-- ==== Sys2Proof/Machine/SlcPlan.lean ====
section
/-! DEFINITION. Collectives before anything moves: operation descriptors (R393, R395), ranks and stages (R383, R384),
and, from the algorithms of R390 and R391, which member sends a unit to which and on which hop. -/

namespace Sys2Proof.Machine

/-! ### Descriptors -/

/-- An operation descriptor (R393). -/
structure SlcD where
  opk    : Nat
  redop  : Nat
  src    : Nat
  dst    : Nat
  flags  : Nat
  stages : Nat
  hint   : Nat
  slots  : Nat
  comm   : Nat
  stream : Nat
  tag    : Nat
  count  : Nat
  step   : Nat
  root   : Nat
  srcBase : Nat
  srcSide : Nat
  srcOutl : Nat
  dstBase : Nat
  dstSide : Nat
  dstOutl : Nat
  seed   : Nat
  tid    : Nat
  dead   : Nat
  ringBase : Nat
  pitch  : Nat
  rows   : Nat
  cols   : Nat
  cap    : Nat
  deriving DecidableEq, Repr

/-- Reading a descriptor (R393). -/
def slcD (b : List Byte) : SlcD :=
  let f := dfld b
  { opk := f 0 1, redop := f 1 1, src := f 2 1, dst := f 3 1, flags := f 4 1, stages := f 5 1, hint := f 6 1, slots := f 7 1
    comm := f 8 2, stream := f 0xA 1, tag := f 0xC 4, count := f 0x10 8, step := f 0x18 4, root := f 0x1C 4
    srcBase := f 0x20 8, srcSide := f 0x28 8, srcOutl := f 0x30 8, dstBase := f 0x38 8, dstSide := f 0x40 8
    dstOutl := f 0x48 8, seed := f 0x50 8, tid := f 0x58 4, dead := f 0x5C 4, ringBase := f 0x60 4, pitch := f 0x64 4
    rows := f 0x68 4, cols := f 0x6C 4, cap := f 0x70 4 }

/-- SRC_SP. -/
def SlcD.srcCis (d : SlcD) : Bool := bit d.flags 0
/-- DST_SP. -/
def SlcD.dstCis (d : SlcD) : Bool := bit d.flags 1
/-- RING. -/
def SlcD.ring (d : SlcD) : Bool := bit d.flags 2
/-- OUTL. -/
def SlcD.outl (d : SlcD) : Bool := bit d.flags 3
/-- ORDER is ARRIVAL. -/
def SlcD.arrival (d : SlcD) : Bool := bit d.flags 4
/-- The deadline rules of R442 to R447 apply. -/
def SlcD.late (d : SlcD) : Bool := bit d.flags 5 && d.dead != 0
/-- RND. -/
def SlcD.rnd (d : SlcD) : Nat := fld d.flags 7 6
/-- The kind reduces. -/
def SlcD.reduces (d : SlcD) : Bool := d.opk == 0 || d.opk == 1 || d.opk == 4
/-- The kind gathers: ALL_GATHER or BROADCAST. -/
def SlcD.gathers (d : SlcD) : Bool := d.opk == 2 || d.opk == 3
/-- The bytes of `n` elements of a format in the element, side and outlier planes (R41, R59). -/
def planeSizes (f : Nat) (outl : Bool) (n : Nat) : Nat × Nat × Nat :=
  if f = 11 then (2 * n, 8 * ceilDiv n unitSize, 0)
  else if isBlockFmt f then (n / 32 * blockBytes f, n / 32, if outl then 6 * (n / 32) else 0)
  else (n * scalarBytes f, 0, 0)

/-- The ring that a descriptor gives a sluice slot (R410). -/
def SlcD.ringOf (d : SlcD) : Ring :=
  if d.ring then
    { base := d.ringBase, pitch := d.pitch, sl := List.replicate d.slots 0, kslot := 0, pslot := 0, fmt := d.dst
      outl := d.outl, esc := 0, rows := d.rows, cols := d.cols }
  else .none

/-- Whether the formats, REDOP and COUNT obey R395, apart from what depends on N. -/
def SlcD.formatsOk (d : SlcD) : Bool :=
  if d.reduces then
    ((d.src == 11 && (d.dst == 11 || d.dst == 8) && d.redop == 0) || (d.src == 8 && d.dst == 8 && decide (d.redop ≤ 2))) &&
      d.count % unitSize == 0
  else if d.gathers then
    (isBlockFmt d.src && (d.dst == d.src || d.dst == 8 || d.dst == 9) && d.count % 32 == 0) ||
      ((d.src == 8 || d.src == 9 || d.src == 10 || d.src == 12) && d.dst == d.src)
  else (isBlockFmt d.src || d.src == 8 || d.src == 9 || d.src == 10 || d.src == 12) && d.dst == d.src &&
    (!isBlockFmt d.src || d.cols % 32 == 0)

/-- Whether a descriptor obeys R393 and R395, apart from what depends on N: reserved bytes and the fields that its kind
does not use are 0. -/
def slcDescOk (b : List Byte) : Bool :=
  let d := slcD b
  let zero (off n : Nat) : Bool := dfld b off n == 0
  decide (d.opk ≤ 5) && zero 0xB 1 && zero 0x74 12 && decide (1 ≤ d.stages ∧ d.stages ≤ 15) && decide (d.hint ≤ 3) &&
  decide (d.comm ≤ 63) && decide (d.stream ≤ 251) && d.formatsOk &&
  (if d.opk = 5 then d.count == 0 && decide (1 ≤ d.cap) && decide (1 ≤ d.cols)
   else decide (1 ≤ d.count ∧ d.count ≤ 2 ^ 40) && d.cap == 0) &&
  (d.reduces || (d.redop == 0 && d.rnd == 0 && !bit d.flags 4 && !bit d.flags 5 && d.stream == 0 && d.seed == 0 && d.tid == 0)) &&
  (!d.reduces || (!d.outl && zero 0x30 8 && zero 0x48 8)) &&
  (d.opk == 3 || d.opk == 4 || d.root == 0) &&
  (!d.ring || d.gathers) && (d.gathers || (d.slots == 0 && d.ringBase == 0 && d.pitch == 0 && d.rows == 0)) &&
  (d.gathers || d.opk == 5 || d.cols == 0) &&
  (!d.ring || (decide (2 ≤ d.slots ∧ d.slots ≤ 8) && d.ringBase % 64 == 0 && d.pitch % 64 == 0 &&
    decide (1 ≤ d.rows) && decide (1 ≤ d.cols) && (!isBlockFmt d.dst || d.cols % 32 == 0) &&
    decide (d.ringOf.tileSize ≤ d.pitch))) &&
  (!d.outl || (isBlockFmt d.src && d.dst == d.src))

/-- The bytes of one row of an ALL_TO_ALL in the element, scale and outlier planes. -/
def SlcD.rowPlanes (d : SlcD) : Nat × Nat × Nat := planeSizes d.src d.outl d.cols
/-- The bytes of one row of an ALL_TO_ALL on the wire. -/
def SlcD.rowBytes (d : SlcD) : Nat := let p := d.rowPlanes; p.1 + p.2.1 + p.2.2

/-- DIGEST (R400). -/
def slcDigest (b : List Byte) : Nat :=
  let d := slcD b
  let head := (b.take 4) ++ leBytes 1 (d.flags / 8 * 8) ++ ((b.drop 5).take 11) ++
    (if d.opk = 5 then List.replicate 8 0 else (b.drop 0x10).take 8) ++ ((b.drop 0x18).take 8)
  crc32c (head ++ (b.drop 0x50).take 12 ++ (b.drop 0x6C).take 8)

/-! ### Ranks -/

/-- A stage above the package: 1 tray, 2 rack, 3 hall. -/
def SlcComm.stage (c : SlcComm) (s : Nat) : SlcStage :=
  c.stages.getD (s - 1) { alg := 0xFF, ports := 0, n := 1, rank := 0, members := [] }
/-- The members of a stage (R383). -/
def SlcComm.nOf (c : SlcComm) (stages s : Nat) : Nat :=
  if !bit stages s then 1 else if s = 0 then popcount 64 c.mask else (c.stage s).n
/-- This package's rank in a stage. -/
def SlcComm.rankIn (c : SlcComm) (stages s : Nat) : Nat := if bit stages s then (c.stage s).rank else 0
/-- N of R384. -/
def SlcComm.total (c : SlcComm) (stages : Nat) : Nat :=
  c.nOf stages 0 * c.nOf stages 1 * c.nOf stages 2 * c.nOf stages 3
/-- The packages of an operation. -/
def SlcComm.packages (c : SlcComm) (stages : Nat) : Nat := c.nOf stages 1 * c.nOf stages 2 * c.nOf stages 3
/-- This package's index, (h × N_k + k) × N_t + t (R445). -/
def SlcComm.pkg (c : SlcComm) (stages : Nat) : Nat :=
  (c.rankIn stages 3 * c.nOf stages 2 + c.rankIn stages 2) * c.nOf stages 1 + c.rankIn stages 1
/-- The global rank of package member `p` of this package (R384). -/
def SlcComm.global (c : SlcComm) (stages p : Nat) : Nat := c.pkg stages * c.nOf stages 0 + p
/-- The rank in stage `s` of package `i`. -/
def SlcComm.pkgRank (c : SlcComm) (stages s i : Nat) : Nat :=
  let t := c.nOf stages 1
  let k := c.nOf stages 2
  if s = 1 then i % t else if s = 2 then i / t % k else i / t / k
/-- The rank in stage `s` of a global rank. -/
def SlcComm.rankOf (c : SlcComm) (stages s g : Nat) : Nat :=
  if s = 0 then g % c.nOf stages 0 else c.pkgRank stages s (g / c.nOf stages 0)
/-- A tile's index among the package members (R384). -/
def SlcComm.tileIx (c : SlcComm) (stages t : Nat) : Nat := if bit stages 0 then popcount t c.mask else 0

/-! ### Units -/

/-- The units of one member's contribution. -/
def SlcD.perMember (d : SlcD) : Nat := ceilDiv d.count unitSize
/-- The units of an operation: of the reduction, or of every member's gathered contribution. -/
def SlcD.units (d : SlcD) (n : Nat) : Nat := if d.opk = 2 then n * d.perMember else if d.opk = 5 then 0 else d.perMember
/-- The elements of a unit. -/
def SlcD.unitLen (d : SlcD) (u : Nat) : Nat := min unitSize (d.count - u % max 1 d.perMember * unitSize)
/-- The global rank of the one member that gets a unit, when one does. -/
def SlcD.target (d : SlcD) (n u : Nat) : Option Nat :=
  if d.opk = 1 then some (u / max 1 (d.perMember / max 1 n)) else if d.opk = 4 then some d.root else none

/-- The algorithm of a stage. -/
def SlcComm.alg (c : SlcComm) (s : Nat) : Nat := (c.stage s).alg

/-- The rank of stage `s` where a unit's reduction in the stage ends, or from which the stage distributes a gathered
unit. -/
def slcOwner (c : SlcComm) (d : SlcD) (u s : Nat) : Nat :=
  let st := d.stages
  let n := c.nOf st s
  let N := c.total st
  if d.reduces then
    if c.alg s = 1 then 0
    else match d.target N u with
      | some g => c.rankOf st s g
      | none => Config.slcChunk n (d.units N) u % max 1 n
  else c.rankOf st s (if d.opk = 2 then u / max 1 d.perMember else d.root)

/-- Whether this package takes part in stage `s` for a unit: its ranks in the enabled stages below are the unit's. -/
def slcServes (c : SlcComm) (d : SlcD) (u s : Nat) : Bool :=
  (List.range s).all fun l => l == 0 || !bit d.stages l || c.rankIn d.stages l == slcOwner c d u l

/-- The direction of the ring of a stage for a unit: false toward rank + 1 (R391). -/
def slcBack (c : SlcComm) (s u : Nat) : Bool :=
  let g := c.stage s
  let ports (r : Nat) : Nat :=
    let m := g.members.getD (r % max 1 g.n) 0
    if s = 3 then 2 ^ fld m 25 24 else fld m 31 16
  Nat.land (ports (g.rank + 1)) (ports (g.rank + g.n - 1)) == 0 && u / 4 % 2 == 1

/-- The rank one step along the ring for a unit. -/
def slcNext (c : SlcComm) (d : SlcD) (s u r : Nat) : Nat :=
  let n := max 1 (c.nOf d.stages s)
  if slcBack c s u then (r + n - 1) % n else (r + 1) % n
/-- The rank one step back along the ring for a unit. -/
def slcPrev (c : SlcComm) (d : SlcD) (s u r : Nat) : Nat :=
  let n := max 1 (c.nOf d.stages s)
  if slcBack c s u then (r + 1) % n else (r + n - 1) % n
/-- How many steps along the ring lead from one rank to another. -/
def slcDist (c : SlcComm) (d : SlcD) (s u a b : Nat) : Nat :=
  let n := max 1 (c.nOf d.stages s)
  if slcBack c s u then (a + n - b) % n else (b + n - a) % n

/-! ### Presence -/

/-- Whether the part of the reduction below stage `s` at rank `q`, within this package's part of the stages above, has a
present package. -/
def slcHas (c : SlcComm) (d : SlcD) (pres : Nat → Bool) (s q : Nat) : Bool :=
  (List.range (c.packages d.stages)).any fun i =>
    c.pkgRank d.stages s i == q && pres i &&
      (List.range 4).all fun l => decide (l ≤ s) || c.pkgRank d.stages l i == c.rankIn d.stages l

/-- Whether a node's subtree (R390) holds anything. -/
def treeHas (has : Nat → Bool) (n : Nat) : Nat → Nat → Bool
  | 0, r => has r
  | fuel + 1, r => decide (r < n) && (has r || treeHas has n fuel (2 * r + 1) || treeHas has n fuel (2 * r + 2))

/-- The levels below a node of the tree. -/
def treeHeight (n : Nat) : Nat → Nat → Nat
  | 0, _ => 0
  | fuel + 1, r => if 2 * r + 1 < n then treeHeight n fuel (2 * r + 1) + 1 else 0

/-- The nodes from a node of the tree up to its root. -/
def treeUp : Nat → Nat → List Nat
  | 0, r => [r]
  | fuel + 1, r => if r = 0 then [0] else r :: treeUp fuel ((r - 1) / 2)

/-- The neighbour of a node on the way to another, itself when it is that node. -/
def treeToward (r t : Nat) : Nat :=
  if r = t then r
  else match (treeUp 20 t).find? fun x => decide (0 < x) && (x - 1) / 2 == r with
    | some x => x
    | none => (r - 1) / 2

/-- The edges between two nodes of the tree. -/
def treeDist : Nat → Nat → Nat → Nat
  | 0, _, _ => 0
  | fuel + 1, a, b => if a = b then 0 else treeDist fuel (treeToward a b) b + 1

/-- Whether the partial that rank `q` sends at level `i` of halving-doubling holds anything. -/
def hdHas (has : Nat → Bool) (n i q : Nat) : Bool := (List.range n).any fun r => r / 2 ^ i == q / 2 ^ i && has r

/-- The lowest level at which two ranks differ. -/
def lowBit (a b : Nat) : Nat := ((List.range 20).find? fun i => bit a i != bit b i).getD 20

/-! ### Who sends what -/

/-- A packet that a plan has this package send on a stage: destination rank, HOP, and the re-encodings before it. -/
structure SlcHop where
  dest : Nat
  hop  : Nat
  enc  : Nat
  deriving DecidableEq, Repr

/-- The partial that this package sends on a stage for a unit, if it sends one (R390, R446). -/
def slcTermPlan (c : SlcComm) (d : SlcD) (pres : Nat → Bool) (u s : Nat) : Option SlcHop :=
  let n := c.nOf d.stages s
  let r := c.rankIn d.stages s
  let j := slcOwner c d u s
  let has := slcHas c d pres s
  if !bit d.stages s || !slcServes c d u s || r == j then none
  else match c.alg s with
    | 2 => if has r then some ⟨j, 0, 0⟩ else none
    | 1 => if treeHas has n 20 r then some ⟨(r - 1) / 2, treeHeight n 20 r, treeHeight n 20 r⟩ else none
    | 3 =>
      let i := lowBit r j
      if hdHas has n i r then some ⟨Nat.xor r (2 ^ i), i, i⟩ else none
    | _ =>
      let p := slcDist c d s u (slcNext c d s u j) r
      let before := (List.range n).filter fun q => decide (slcDist c d s u (slcNext c d s u j) q < p) && has q
      if before ≠ [] ∨ has r then some ⟨slcNext c d s u r, p, before.length⟩ else none

/-- The results that this package sends on a stage for a unit (R390, R402). -/
def slcResultPlan (c : SlcComm) (d : SlcD) (u s : Nat) : List SlcHop :=
  let n := c.nOf d.stages s
  let r := c.rankIn d.stages s
  let j := slcOwner c d u s
  let st := d.stages
  if !bit st s || !slcServes c d u s then []
  else match d.target (c.total st) u with
    | some g =>
      -- only the member that gets the unit is served
      let t := c.rankOf st s g
      let above := (List.range 4).all fun l => decide (l ≤ s) || c.rankOf st l g == c.rankIn st l
      if above && c.alg s == 1 && r != t && (treeUp 20 t).contains r then [⟨treeToward r t, treeDist 40 0 r, 0⟩] else []
    | none =>
      match c.alg s with
      | 2 => if r = j then ((List.range n).filter (· != r)).map fun q => ⟨q, 0, 0⟩ else []
      | 1 =>
        let near := ([2 * r + 1, 2 * r + 2].filter (· < n)) ++ (if r = 0 then [] else [(r - 1) / 2])
        (near.filter fun q => r == j || q != treeToward r j).map fun q => ⟨q, treeDist 40 j r, 0⟩
      | 3 =>
        let top := if r = j then Nat.log2 n else lowBit r j
        ((List.range top).reverse).map fun i => ⟨Nat.xor r (2 ^ i), i, 0⟩
      | _ => if slcNext c d s u r = j then [] else [⟨slcNext c d s u r, slcDist c d s u j r, 0⟩]

/-- The next stage and rank on the way of an ALL_TO_ALL row to a member of another package: the highest stage in which
the ranks differ is put right first (R412). -/
def slcRoute (c : SlcComm) (d : SlcD) (g : Nat) : Option (Nat × Nat) :=
  ([3, 2, 1].find? fun s => bit d.stages s && c.rankOf d.stages s g != c.rankIn d.stages s).map fun s =>
    let r := c.rankIn d.stages s
    let q := c.rankOf d.stages s g
    let hopTo := match c.alg s with
      | 2 => q
      | 1 => treeToward r q
      | 3 => Nat.xor r (2 ^ lowBit r q)
      | _ => (r + 1) % max 1 (c.nOf d.stages s)
    (s, hopTo)

/-- Every packet that a plan has this package send: kind, stage, unit, destination and hop. -/
def slcPlan (c : SlcComm) (d : SlcD) (pres : Nat → Bool) : List SlcSent :=
  (List.range (d.units (c.total d.stages))).flatMap fun u => [1, 2, 3].flatMap fun s =>
    (if d.reduces then (slcTermPlan c d pres u s).toList.map fun h =>
      { kind := 1, stage := s, hop := h.hop % 256, unit := u, off := 0, dest := h.dest, acked := false } else []) ++
    (slcResultPlan c d u s).map fun h =>
      { kind := 2, stage := s, hop := h.hop % 256, unit := u, off := 0, dest := h.dest, acked := false }

end Sys2Proof.Machine
end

----------

### To do:
Each line above from the one with "operation descriptor (R393). -/" up to and including the one with "def slcD (b" must be set down exactly, and no line outside that span may appear.

### Result of the task:
/-- An operation descriptor (R393). -/
structure SlcD where
  opk    : Nat
  redop  : Nat
  src    : Nat
  dst    : Nat
  flags  : Nat
  stages : Nat
  hint   : Nat
  slots  : Nat
  comm   : Nat
  stream : Nat
  tag    : Nat
  count  : Nat
  step   : Nat
  root   : Nat
  srcBase : Nat
  srcSide : Nat
  srcOutl : Nat
  dstBase : Nat
  dstSide : Nat
  dstOutl : Nat
  seed   : Nat
  tid    : Nat
  dead   : Nat
  ringBase : Nat
  pitch  : Nat
  rows   : Nat
  cols   : Nat
  cap    : Nat
  deriving DecidableEq, Repr

/-- Reading a descriptor (R393). -/
def slcD (b : List Byte) : SlcD :=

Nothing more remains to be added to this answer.